Les primes de fin d’année et les gratifications annuelles dans les entreprises ont un caractère très symbolique. Elles permettent en effet d’augmenter le pouvoir d’achat des collaborateurs en s’additionnant aux salaires. Mais il est important de relever que toutes les primes et gratifications ne sont pas des éléments de salaire puisque certaines sont des libéralités, c’est-à-dire que seul l’employeur peut décider de leur versement et de leur montant. A quels critères s’adossent-elles, alors ?
L’année qui vient de se clore peut parfois nous rappeler la fragilité d’un système salarial trop souvent objectivé sur les résultats de l’entreprise. Les récents conflits sociaux dans certaines d’entre elles se font l’écho d’un système managérial et syndical en souffrance. L’attractivité d’un métier se fait trop souvent par le salaire au détriment, parfois, des conditions de travail.
Les événements qui se sont déroulés chez IKEA l’année dernière sont assez intéressants à observer dans ce domaine. En effet, pour faire face à la crise et selon un article du Monde, les magasins de l’enseigne suédoise ont modifié les conditions de travail sur certains postes : « Les vendeurs sont venus renforcer l’organisation logistique en restant dans le magasin ». Cette adaptabilité précipitée des métiers a été mal appréhendée par le corps social. Mais ce qui a catalysé la dégradation de la relation, c’est l’absence de prime de participation qu’IKEA verse « normalement » tous les ans en fin d’année. Le conflit social est alors devenu inévitable, puisqu’après avoir subi la modification des conditions de travail, l’entreprise n’a pu accorder ce complément de salaire auprès des collaborateurs. Si la prime de participation aux résultats s’applique obligatoirement dans les entreprises de plus de 50 salariés, son versement est en effet conditionné.
Revenons aux années 80 durant lesquelles cette dynamique de la valorisation monétaire des métiers par des artifices s’est accentuée : le néolibéralisme y a considérablement modifié l’économie des entreprises en leur demandant d’être toujours plus compétitives. Les salaires ont stagné, les primes se sont alors développées. Le travail comme les rémunérations sont devenus flexibles. C’est donc dans ce modèle économique que les entreprises ont accompagné, bon gré mal gré, ce tournant. Mais pouvaient elles faire différemment ? Est-ce véritablement ce changement de paradigme financier qui a modifié la structure salariale des organisations ? Ou bien serait-ce peut-être un manque de créativité ou la frilosité des organisations et des partenaires sociaux de remettre en question la qualité de vie et les conditions de travail des salariés ?

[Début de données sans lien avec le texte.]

/-- BANK_WAKE_DONE (R138, R140): a waking bank turns ON and performs the writes that waited for it. A bank that entered SLEEP with
writes pending has been woken by them: its data is never dropped, and the wake counts one in SP_LATE_WAKE. -/
def execBankWakeDone (a : ArrId) (b : Fin 32) (s : State) : Host.Outcome State Fault Refusal :=
  let u := arr s a
  let k := u.banks[b]
  if k.power = .waking then .next (setArr s a (wakeBank u b))
  else if k.power = .sleep ∧ !k.pending.isEmpty then .next (regBump (setArr s a (wakeBank u b)) (spReg a.val 0x10) 1)
  else .next s

/-- Whether some byte of a range lies in a bank in SLEEP. -/
def meetsSleep (u : ArrayUnit) (addr n : Nat) : Bool :=
  (List.range n).any (fun i => (u.banks[bankOf u (addr + i)]).power == .sleep)

/-- LATE_WAKE (R140): a write that reaches a bank in SLEEP wakes it and is performed after the wake. -/
def execLateWake (a : ArrId) (addr : Nat) (bs : List Byte) (s : State) : Host.Outcome State Fault Refusal :=
  let u := arr s a
  if meetsSleep u addr bs.length && decide (addr + bs.length ≤ swBytes u) then .next (spadStore s a addr bs)
  else .next s

/-- ACQUIRE (R143): the producer claims the next position, or stalls while the ring is full; the clocks of the stall count in
RING_PSTALL. -/
def execAcquire (a : ArrId) (r : RingUse) (s : State) : Host.Outcome State Fault Refusal :=
  let u := arr s a
  let g := u.rings[r.ring]
  let full := ringFull g
  let n := stallClks (g.waitP.map (·.2)) r.clk full
  let g' := if full then { g with waitP := some (r.unit.val, r.clk) } else { g with claimed := true, waitP := none }
  let u := { u with veClk := if r.unit = 3 then u.veClk + n else u.veClk }
  if !g.enable then .next s else .next (regBump (setArr s a (setRing u r.ring g')) (ringReg a.val r.ring.val 0x10) n)

/-- PUBLISH (R143): the claimed position is published, tail rises by one, once the slot's last write is performed. -/
def execPublish (a : ArrId) (q : Fin 6) (s : State) : Host.Outcome State Fault Refusal :=
  let u := arr s a
  let g := u.rings[q]
  if g.enable && g.claimed then .next (setArr s a (ringFilled u q)) else .next s

/-- WAIT (R143): position head + n must be published; until then the consumer stalls, and the clocks of the stall count in
RING_CSTALL. -/
def execWait (a : ArrId) (r : RingUse) (n : Fin 16) (s : State) : Host.Outcome State Fault Refusal :=
  let u := arr s a
  let g := u.rings[r.ring]
  let there := decide (g.head + n.val < g.tail)
  let k := stallClks (g.waitC.map (·.2.2)) r.clk (!there)
  let g' := { g with waitC := if there then none else some (n.val, r.unit.val, r.clk) }
  let u := { u with veClk := if r.unit = 3 then u.veClk + k else u.veClk }
  if !g.enable then .next s else .next (regBump (setArr s a (setRing u r.ring g')) (ringReg a.val r.ring.val 0x18) k)

/-- Whether a unit of an array is stalled on a ring, by an ACQUIRE or a WAIT (R143). -/
def unitStalled (u : ArrayUnit) (unit : Nat) : Bool :=
  u.rings.any (fun g => (g.waitP.any (fun w => w.1 == unit)) || (g.waitC.any (fun w => w.2.1 == unit)))

/-- RELEASE (R143): head rises by one; the slot may be filled again. -/
def execRelease (a : ArrId) (q : Fin 6) (s : State) : Host.Outcome State Fault Refusal :=
  let u := arr s a
  let g := u.rings[q]
  if g.enable && decide (g.head < g.tail) then .next (setArr s a (setRing u q { g with head := g.head + 1 }))
  else .next s

/-- The end of a work item on an array's rings (R145): positions published and not released are abandoned, each one
counted, and the rings stop. -/
def abandonRings (s : State) (a : ArrId) : State :=
  let u := arr s a
  let s := (List.finRange 6).foldl (fun s q =>
    let g := u.rings[q]
    regBump s (ringReg a.val q.val 0x20) (g.tail - g.head)) s
  setArr s a { u with rings := u.rings.map (fun g => { g with enable := false, head := g.tail, filledUp := 0, waitP := none, waitC := none }) }

/-- What an array's work item leaves behind is abandoned: the bytes that wait at its port count in SP_ABANDON_BYTES, and its rings stop
(R145). -/
def abandonArray (s : State) (a : ArrId) : State :=
  let s := abandonRings (regBump s (spReg a.val 0x38) (sumN ((arr s a).portq.map (fun p => p.2.length)))) a
  setArr s a { arr s a with portq := [] }

end Sys2Proof.Machine
end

Quelques décennies plus tard, de manière inédite, les entreprises se retrouvent aujourd’hui acculées dans des objectifs de performance économique non tenables. L’octroi d’une prime de participation aux résultats devient alors difficile à tenir. Bien qu’un accord collectif garantisse son versement, elle est toutefois conditionnée par une savante formule liée aux résultats de l’entreprise.
Son absence actuelle envoie un signal désastreux pour le corps social déjà fragilisé psychologiquement par la crise. Les organisations syndicales sont souvent démunies face à ce désarroi légitime des salariés. Ces dernières cherchent trop souvent des solutions sur le seul terrain juridique ou, en vain, dans le rapport de force. L’incompréhension devient alors le terreau fertile du conflit et de la violence sociale. Il est donc urgent et nécessaire de redéfinir la modélisation de nos salaires avec les partenaires sociaux.
Dan Pink dans sa conférence TED nous explique que les récompenses traditionnelles ne sont pas toujours aussi efficaces que l’on croit et « marchent dans un spectre étroit ». Le modèle de management par des motivateurs extrinsèques comme le versement de primes « marchent dans certaines circonstances ». Pour lui « les récompenses marchent vraiment bien quand il y a des règles simples et un but clair à atteindre ». Or la prime de participation aux résultats n’est pas exclusivement liée à la qualité du travail des salariés et la formule mathématique dont elle dépend repose sur des critères économiques qui ne sont pas toujours compréhensibles pour les non-initiés.
L’entreprise industrielle démontre parfois un système managérial qui, à la lumière de cette fin de décennie, se trouve être à bout de souffle. Pour cette nouvelle année, la qualité du dialogue social sera plus que jamais un facteur déterminant pour les organisations qui doivent se réinventer. Il est du devoir des partenaires sociaux et des employeurs de s’interroger sur le sens qu’ils souhaitent donner au travail. Il faut redonner du sens aux métiers et se projeter, par la connaissance du terrain, sur les conditions de travail et sur une rémunération digne. Il apparaît aussi nécessaire de se pencher sur les modèles motivateurs d’attribution des primes. Car la valorisation des métiers par celles-ci peut faire disparaitre le réel et porte en elle-même le risque de déshumaniser le travail.